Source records

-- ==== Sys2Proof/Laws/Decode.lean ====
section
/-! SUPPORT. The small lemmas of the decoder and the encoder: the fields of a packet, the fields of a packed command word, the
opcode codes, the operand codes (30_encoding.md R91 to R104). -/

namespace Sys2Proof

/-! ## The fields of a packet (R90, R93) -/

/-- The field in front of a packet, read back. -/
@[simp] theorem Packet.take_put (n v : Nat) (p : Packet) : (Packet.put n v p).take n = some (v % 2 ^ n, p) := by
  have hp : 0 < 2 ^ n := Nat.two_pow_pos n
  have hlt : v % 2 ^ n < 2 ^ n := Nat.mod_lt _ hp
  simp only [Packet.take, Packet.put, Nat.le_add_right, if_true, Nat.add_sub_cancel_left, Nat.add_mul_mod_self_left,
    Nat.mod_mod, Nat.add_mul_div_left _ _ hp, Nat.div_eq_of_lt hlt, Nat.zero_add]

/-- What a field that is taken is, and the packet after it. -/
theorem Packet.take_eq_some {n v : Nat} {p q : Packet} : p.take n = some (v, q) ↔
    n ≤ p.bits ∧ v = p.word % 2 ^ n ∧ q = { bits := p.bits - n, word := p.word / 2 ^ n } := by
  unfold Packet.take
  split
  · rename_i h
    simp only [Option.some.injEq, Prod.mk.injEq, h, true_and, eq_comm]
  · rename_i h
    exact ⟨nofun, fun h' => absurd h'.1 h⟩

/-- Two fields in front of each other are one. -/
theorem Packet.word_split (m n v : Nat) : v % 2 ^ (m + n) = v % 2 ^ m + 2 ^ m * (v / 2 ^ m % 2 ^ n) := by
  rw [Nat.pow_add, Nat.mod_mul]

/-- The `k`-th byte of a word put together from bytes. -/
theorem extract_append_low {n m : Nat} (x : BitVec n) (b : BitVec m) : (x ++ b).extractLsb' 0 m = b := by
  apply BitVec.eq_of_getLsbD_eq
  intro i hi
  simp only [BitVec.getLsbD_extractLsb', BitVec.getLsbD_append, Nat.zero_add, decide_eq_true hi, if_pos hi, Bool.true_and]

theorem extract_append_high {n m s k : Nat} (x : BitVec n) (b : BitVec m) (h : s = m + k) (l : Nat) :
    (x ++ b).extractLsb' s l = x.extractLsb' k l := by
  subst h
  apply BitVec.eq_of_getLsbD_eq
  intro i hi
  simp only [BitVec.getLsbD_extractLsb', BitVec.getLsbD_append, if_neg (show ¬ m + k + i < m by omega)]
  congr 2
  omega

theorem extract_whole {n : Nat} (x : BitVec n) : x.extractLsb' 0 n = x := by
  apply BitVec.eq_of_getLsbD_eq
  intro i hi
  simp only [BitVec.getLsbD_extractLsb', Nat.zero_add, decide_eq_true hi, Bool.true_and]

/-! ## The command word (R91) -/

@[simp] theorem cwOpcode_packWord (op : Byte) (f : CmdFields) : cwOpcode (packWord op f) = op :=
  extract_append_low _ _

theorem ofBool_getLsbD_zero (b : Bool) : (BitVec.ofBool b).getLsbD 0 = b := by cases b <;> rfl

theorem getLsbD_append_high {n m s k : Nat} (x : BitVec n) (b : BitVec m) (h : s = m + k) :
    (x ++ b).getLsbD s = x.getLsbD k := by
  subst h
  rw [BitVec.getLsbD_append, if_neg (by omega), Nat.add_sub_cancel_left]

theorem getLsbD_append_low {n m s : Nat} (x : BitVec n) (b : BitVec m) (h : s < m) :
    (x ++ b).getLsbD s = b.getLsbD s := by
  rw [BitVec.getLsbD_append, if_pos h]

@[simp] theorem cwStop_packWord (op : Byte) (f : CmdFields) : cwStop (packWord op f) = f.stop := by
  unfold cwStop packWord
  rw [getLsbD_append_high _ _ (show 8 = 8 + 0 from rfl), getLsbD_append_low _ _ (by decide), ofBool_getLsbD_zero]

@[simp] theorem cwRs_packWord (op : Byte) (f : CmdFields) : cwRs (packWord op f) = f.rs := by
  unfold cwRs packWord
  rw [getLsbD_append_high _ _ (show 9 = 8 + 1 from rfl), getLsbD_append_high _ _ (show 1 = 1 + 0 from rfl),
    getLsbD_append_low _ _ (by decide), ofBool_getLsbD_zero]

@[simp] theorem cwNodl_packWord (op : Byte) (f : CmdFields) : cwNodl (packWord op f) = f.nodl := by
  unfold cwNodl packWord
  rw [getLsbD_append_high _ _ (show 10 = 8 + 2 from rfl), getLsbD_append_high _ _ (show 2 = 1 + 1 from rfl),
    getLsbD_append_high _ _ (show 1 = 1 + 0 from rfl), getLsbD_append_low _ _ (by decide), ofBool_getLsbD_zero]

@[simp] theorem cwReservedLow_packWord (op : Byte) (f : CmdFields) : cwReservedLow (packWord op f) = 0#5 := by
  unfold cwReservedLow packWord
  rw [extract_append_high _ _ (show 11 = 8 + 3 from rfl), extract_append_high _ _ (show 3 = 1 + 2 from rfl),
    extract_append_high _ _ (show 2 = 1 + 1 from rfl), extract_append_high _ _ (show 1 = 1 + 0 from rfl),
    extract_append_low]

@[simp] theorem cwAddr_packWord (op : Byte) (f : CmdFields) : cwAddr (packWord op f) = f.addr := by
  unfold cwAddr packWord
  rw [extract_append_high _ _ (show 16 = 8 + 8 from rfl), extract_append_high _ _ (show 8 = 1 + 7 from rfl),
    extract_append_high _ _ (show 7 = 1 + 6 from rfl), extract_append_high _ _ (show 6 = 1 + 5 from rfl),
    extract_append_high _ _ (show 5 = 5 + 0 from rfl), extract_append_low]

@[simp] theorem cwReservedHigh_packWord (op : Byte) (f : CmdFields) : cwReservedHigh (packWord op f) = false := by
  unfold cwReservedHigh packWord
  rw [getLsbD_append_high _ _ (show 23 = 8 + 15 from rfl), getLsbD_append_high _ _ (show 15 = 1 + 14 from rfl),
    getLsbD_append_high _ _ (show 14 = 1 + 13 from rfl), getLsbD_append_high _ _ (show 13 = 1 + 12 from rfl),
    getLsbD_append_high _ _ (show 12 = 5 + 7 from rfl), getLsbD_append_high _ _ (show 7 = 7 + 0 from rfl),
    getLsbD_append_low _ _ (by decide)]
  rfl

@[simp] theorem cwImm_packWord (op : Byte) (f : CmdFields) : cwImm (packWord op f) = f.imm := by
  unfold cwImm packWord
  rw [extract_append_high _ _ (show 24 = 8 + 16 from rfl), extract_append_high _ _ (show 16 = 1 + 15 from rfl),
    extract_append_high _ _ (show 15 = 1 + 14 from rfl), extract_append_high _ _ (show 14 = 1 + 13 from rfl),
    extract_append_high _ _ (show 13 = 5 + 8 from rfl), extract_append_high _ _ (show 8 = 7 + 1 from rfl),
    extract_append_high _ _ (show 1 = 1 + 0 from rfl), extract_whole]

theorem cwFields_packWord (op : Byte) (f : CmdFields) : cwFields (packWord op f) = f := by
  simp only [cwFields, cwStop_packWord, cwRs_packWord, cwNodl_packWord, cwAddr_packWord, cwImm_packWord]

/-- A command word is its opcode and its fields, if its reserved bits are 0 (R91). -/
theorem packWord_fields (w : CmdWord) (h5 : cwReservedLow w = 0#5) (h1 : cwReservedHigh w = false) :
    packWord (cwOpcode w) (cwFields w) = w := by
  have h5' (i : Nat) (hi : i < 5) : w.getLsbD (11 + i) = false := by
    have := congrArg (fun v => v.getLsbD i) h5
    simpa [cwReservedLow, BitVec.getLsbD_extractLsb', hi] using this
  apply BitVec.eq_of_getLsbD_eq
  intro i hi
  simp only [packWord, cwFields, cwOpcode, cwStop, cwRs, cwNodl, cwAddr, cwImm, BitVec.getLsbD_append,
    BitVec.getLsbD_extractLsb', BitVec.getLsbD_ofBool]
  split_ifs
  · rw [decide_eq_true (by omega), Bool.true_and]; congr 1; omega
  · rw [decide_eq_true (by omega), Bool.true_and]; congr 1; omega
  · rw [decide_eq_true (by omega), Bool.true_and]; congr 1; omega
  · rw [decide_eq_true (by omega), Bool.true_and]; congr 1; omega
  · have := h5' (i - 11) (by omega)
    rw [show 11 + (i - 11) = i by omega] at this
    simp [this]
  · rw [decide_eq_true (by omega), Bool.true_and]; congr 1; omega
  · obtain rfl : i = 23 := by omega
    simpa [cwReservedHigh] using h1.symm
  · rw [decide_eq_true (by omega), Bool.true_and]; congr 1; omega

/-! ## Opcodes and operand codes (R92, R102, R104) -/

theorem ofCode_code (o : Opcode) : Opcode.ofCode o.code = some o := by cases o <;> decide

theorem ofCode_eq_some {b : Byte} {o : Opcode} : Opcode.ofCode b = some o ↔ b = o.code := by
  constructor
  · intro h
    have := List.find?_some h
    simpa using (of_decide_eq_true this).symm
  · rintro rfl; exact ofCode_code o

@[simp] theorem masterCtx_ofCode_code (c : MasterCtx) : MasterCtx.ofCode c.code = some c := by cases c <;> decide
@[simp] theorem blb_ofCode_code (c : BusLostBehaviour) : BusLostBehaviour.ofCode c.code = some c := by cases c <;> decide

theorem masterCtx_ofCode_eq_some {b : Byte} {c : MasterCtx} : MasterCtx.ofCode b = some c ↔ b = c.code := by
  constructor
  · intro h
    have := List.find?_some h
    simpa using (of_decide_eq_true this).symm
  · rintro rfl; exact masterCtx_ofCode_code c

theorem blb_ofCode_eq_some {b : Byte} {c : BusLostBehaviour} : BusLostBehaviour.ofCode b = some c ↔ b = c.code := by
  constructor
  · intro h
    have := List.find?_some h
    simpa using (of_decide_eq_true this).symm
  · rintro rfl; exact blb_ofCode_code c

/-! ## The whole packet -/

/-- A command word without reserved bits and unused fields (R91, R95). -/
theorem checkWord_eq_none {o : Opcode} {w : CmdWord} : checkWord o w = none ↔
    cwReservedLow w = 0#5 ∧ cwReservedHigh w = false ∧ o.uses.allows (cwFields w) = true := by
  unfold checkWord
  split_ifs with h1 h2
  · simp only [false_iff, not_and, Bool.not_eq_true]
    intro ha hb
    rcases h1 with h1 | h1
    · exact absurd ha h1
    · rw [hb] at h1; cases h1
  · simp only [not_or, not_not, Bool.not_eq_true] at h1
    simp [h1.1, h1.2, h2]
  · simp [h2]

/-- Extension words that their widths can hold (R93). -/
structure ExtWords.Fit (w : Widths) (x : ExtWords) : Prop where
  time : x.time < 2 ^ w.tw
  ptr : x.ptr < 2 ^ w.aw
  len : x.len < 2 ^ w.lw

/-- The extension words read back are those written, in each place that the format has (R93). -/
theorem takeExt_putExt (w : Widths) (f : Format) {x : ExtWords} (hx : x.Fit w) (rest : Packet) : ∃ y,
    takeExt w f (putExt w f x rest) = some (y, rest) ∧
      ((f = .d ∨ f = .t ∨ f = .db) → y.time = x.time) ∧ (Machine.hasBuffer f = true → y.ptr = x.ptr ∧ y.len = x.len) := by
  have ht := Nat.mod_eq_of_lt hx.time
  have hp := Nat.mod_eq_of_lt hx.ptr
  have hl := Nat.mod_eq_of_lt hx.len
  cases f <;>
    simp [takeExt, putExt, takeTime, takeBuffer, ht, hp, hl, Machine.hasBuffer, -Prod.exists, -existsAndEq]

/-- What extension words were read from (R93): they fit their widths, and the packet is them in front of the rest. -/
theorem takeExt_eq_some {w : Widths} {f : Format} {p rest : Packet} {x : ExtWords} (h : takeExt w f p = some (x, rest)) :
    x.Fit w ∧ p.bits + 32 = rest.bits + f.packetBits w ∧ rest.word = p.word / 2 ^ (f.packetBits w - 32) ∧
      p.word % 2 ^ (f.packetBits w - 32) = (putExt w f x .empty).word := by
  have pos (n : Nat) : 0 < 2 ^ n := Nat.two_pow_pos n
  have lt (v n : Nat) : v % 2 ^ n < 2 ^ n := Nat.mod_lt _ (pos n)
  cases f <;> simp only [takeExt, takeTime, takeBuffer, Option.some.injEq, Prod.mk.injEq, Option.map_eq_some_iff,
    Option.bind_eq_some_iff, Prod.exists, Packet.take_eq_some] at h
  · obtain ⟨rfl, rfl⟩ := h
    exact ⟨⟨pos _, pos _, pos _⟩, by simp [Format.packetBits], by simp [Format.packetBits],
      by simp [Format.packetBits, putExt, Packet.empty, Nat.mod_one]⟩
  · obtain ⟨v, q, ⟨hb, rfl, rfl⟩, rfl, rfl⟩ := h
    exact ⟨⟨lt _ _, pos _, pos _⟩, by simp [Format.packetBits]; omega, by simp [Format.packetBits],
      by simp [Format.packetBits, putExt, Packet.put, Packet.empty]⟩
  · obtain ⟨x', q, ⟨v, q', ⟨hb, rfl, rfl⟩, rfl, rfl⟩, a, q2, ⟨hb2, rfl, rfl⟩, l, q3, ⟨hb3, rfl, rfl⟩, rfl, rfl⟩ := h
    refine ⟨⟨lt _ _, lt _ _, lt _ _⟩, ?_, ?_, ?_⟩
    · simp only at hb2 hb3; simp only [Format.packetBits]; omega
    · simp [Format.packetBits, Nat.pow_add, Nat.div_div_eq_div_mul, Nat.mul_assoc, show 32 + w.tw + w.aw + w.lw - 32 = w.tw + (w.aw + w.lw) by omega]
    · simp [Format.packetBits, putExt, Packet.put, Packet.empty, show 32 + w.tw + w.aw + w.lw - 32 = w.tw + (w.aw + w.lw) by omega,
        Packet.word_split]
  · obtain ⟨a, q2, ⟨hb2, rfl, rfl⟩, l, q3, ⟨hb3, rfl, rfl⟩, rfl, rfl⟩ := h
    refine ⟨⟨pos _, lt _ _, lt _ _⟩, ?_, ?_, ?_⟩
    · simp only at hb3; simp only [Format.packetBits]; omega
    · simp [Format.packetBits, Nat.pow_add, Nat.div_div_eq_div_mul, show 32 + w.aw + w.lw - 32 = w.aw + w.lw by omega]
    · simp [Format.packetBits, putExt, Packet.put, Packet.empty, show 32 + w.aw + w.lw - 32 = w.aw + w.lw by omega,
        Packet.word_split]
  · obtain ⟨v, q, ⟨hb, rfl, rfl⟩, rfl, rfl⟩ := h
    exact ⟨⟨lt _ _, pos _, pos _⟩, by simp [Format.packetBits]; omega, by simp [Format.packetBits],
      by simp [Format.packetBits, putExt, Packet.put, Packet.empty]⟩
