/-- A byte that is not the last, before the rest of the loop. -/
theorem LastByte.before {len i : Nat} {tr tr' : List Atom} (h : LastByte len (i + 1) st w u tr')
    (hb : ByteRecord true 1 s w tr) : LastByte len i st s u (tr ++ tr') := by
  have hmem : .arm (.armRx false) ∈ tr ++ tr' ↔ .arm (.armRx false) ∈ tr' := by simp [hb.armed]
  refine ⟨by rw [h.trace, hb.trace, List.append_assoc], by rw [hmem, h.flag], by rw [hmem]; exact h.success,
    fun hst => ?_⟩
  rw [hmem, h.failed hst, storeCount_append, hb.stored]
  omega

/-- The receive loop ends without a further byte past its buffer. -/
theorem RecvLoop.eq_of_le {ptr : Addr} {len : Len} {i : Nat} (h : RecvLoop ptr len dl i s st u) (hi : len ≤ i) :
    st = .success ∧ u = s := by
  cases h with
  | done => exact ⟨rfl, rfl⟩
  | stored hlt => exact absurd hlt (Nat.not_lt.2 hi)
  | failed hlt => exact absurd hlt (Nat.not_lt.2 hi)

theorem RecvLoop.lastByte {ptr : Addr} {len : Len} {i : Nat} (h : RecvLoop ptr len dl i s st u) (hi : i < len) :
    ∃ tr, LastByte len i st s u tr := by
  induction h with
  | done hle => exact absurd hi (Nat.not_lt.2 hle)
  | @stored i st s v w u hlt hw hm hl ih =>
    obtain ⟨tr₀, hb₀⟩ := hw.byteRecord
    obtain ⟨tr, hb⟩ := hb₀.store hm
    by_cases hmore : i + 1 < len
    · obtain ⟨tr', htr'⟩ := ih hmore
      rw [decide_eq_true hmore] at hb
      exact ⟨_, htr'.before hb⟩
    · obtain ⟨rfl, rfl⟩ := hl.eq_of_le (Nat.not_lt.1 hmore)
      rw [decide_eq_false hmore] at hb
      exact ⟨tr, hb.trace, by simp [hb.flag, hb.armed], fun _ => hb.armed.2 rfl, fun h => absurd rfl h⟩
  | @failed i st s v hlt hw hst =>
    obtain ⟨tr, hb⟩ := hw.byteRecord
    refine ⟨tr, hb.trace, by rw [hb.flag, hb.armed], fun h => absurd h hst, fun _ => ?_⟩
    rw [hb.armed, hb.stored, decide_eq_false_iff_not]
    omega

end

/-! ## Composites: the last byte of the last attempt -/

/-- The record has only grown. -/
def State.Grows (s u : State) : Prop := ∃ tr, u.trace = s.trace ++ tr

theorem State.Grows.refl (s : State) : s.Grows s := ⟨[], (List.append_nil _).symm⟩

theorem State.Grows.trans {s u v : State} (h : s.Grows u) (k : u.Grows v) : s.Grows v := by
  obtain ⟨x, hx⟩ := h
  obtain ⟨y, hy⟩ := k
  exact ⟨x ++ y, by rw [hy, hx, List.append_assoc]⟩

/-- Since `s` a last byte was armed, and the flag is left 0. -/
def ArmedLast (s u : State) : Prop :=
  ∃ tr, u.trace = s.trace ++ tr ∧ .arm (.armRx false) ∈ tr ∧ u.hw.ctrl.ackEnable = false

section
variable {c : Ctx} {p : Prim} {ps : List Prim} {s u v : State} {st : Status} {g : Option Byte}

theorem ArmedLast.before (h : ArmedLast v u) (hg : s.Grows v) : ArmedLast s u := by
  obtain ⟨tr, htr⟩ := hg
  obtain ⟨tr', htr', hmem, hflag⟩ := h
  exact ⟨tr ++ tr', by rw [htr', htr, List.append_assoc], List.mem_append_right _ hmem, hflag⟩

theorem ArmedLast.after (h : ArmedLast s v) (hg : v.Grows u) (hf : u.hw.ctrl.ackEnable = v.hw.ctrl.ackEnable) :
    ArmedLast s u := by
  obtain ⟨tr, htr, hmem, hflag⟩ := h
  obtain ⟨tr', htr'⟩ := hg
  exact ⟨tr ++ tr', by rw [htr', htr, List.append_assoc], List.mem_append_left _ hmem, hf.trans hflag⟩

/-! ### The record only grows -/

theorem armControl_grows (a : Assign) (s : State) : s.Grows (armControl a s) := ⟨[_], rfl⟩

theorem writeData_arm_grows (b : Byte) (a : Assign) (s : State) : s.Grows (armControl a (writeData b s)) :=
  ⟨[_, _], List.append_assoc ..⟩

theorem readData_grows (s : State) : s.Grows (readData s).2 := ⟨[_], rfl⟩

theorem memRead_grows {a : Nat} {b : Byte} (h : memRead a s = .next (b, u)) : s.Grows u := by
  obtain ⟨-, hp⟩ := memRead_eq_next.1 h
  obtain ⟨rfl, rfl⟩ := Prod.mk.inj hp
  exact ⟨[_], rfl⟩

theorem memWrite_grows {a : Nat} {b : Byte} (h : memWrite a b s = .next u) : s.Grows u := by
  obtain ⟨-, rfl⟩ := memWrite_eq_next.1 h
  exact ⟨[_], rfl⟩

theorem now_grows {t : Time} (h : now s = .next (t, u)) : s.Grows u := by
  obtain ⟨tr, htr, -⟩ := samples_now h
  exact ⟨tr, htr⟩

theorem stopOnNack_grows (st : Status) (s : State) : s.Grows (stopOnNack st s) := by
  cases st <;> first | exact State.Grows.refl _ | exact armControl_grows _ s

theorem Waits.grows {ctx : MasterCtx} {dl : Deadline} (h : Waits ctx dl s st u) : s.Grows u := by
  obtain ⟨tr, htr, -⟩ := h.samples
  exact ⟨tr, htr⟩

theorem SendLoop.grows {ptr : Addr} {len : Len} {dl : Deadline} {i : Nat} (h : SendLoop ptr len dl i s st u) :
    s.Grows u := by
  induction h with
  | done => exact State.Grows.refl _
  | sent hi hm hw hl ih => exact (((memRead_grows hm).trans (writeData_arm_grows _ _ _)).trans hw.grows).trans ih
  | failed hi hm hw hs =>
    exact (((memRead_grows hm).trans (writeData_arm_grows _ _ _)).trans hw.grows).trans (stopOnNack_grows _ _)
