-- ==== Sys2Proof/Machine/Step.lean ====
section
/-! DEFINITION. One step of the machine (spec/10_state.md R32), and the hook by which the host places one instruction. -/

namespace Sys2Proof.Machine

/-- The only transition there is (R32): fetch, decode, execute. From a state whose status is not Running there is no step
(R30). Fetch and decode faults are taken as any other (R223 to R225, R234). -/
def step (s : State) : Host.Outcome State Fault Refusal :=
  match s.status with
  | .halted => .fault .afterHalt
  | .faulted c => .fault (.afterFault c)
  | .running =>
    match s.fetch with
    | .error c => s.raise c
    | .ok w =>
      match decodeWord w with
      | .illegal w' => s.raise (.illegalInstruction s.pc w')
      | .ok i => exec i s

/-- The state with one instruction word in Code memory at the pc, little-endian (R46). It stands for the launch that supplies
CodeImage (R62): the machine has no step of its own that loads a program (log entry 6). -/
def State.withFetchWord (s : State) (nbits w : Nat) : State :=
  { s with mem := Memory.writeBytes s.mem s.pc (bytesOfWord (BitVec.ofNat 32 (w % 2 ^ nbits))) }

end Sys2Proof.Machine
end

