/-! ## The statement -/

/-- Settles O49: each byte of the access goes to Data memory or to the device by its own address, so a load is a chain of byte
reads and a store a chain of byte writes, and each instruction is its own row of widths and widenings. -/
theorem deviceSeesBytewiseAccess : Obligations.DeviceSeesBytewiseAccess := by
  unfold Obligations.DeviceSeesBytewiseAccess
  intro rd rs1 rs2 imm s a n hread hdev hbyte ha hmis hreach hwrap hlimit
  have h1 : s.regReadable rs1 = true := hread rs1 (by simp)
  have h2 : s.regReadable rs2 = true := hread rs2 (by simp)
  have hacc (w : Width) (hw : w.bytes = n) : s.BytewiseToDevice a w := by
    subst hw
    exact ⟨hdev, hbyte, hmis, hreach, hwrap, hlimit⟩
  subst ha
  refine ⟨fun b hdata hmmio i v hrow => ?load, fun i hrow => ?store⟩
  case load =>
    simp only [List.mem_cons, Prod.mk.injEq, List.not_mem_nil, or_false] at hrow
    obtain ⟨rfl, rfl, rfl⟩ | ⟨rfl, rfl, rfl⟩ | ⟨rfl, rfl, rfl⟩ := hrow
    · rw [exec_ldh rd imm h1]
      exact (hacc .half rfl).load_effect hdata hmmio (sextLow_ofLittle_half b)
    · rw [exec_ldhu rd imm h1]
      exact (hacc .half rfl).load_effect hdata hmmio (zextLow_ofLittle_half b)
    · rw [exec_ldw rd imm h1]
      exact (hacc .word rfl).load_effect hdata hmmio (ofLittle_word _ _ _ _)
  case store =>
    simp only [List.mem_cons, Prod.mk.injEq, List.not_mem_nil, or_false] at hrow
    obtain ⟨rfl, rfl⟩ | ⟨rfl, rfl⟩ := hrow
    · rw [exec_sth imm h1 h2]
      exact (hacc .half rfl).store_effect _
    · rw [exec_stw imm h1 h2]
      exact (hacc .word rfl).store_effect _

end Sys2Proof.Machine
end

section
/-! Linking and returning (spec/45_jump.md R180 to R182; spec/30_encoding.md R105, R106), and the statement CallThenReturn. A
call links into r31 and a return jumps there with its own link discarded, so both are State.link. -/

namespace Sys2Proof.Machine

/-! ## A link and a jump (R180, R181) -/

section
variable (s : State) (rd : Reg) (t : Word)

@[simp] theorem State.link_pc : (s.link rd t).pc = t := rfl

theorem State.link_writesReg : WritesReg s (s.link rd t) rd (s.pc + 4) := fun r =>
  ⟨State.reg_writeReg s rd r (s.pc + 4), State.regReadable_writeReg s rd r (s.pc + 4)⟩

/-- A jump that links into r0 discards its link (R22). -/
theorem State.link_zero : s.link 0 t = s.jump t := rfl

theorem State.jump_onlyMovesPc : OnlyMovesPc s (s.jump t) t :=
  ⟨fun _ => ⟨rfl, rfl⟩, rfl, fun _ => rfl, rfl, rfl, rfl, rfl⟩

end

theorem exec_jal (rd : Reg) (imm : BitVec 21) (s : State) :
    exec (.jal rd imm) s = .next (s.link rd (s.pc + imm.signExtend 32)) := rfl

WHAT NEEDS TO BE DONE: Give back exactly the lines above, from the line containing "takeExt w f (putExt" through the line containing "the rest. -/", with both end lines and nothing more.

RESPONSE BOX:
    takeExt w f (putExt w f x rest) = some (y, rest) ∧
      ((f = .d ∨ f = .t ∨ f = .db) → y.time = x.time) ∧ (Machine.hasBuffer f = true → y.ptr = x.ptr ∧ y.len = x.len) := by
  have ht := Nat.mod_eq_of_lt hx.time
  have hp := Nat.mod_eq_of_lt hx.ptr
  have hl := Nat.mod_eq_of_lt hx.len
  cases f <;>
    simp [takeExt, putExt, takeTime, takeBuffer, ht, hp, hl, Machine.hasBuffer, -Prod.exists, -existsAndEq]

/-- What extension words were read from (R93): they fit their widths, and the packet is them in front of the rest. -/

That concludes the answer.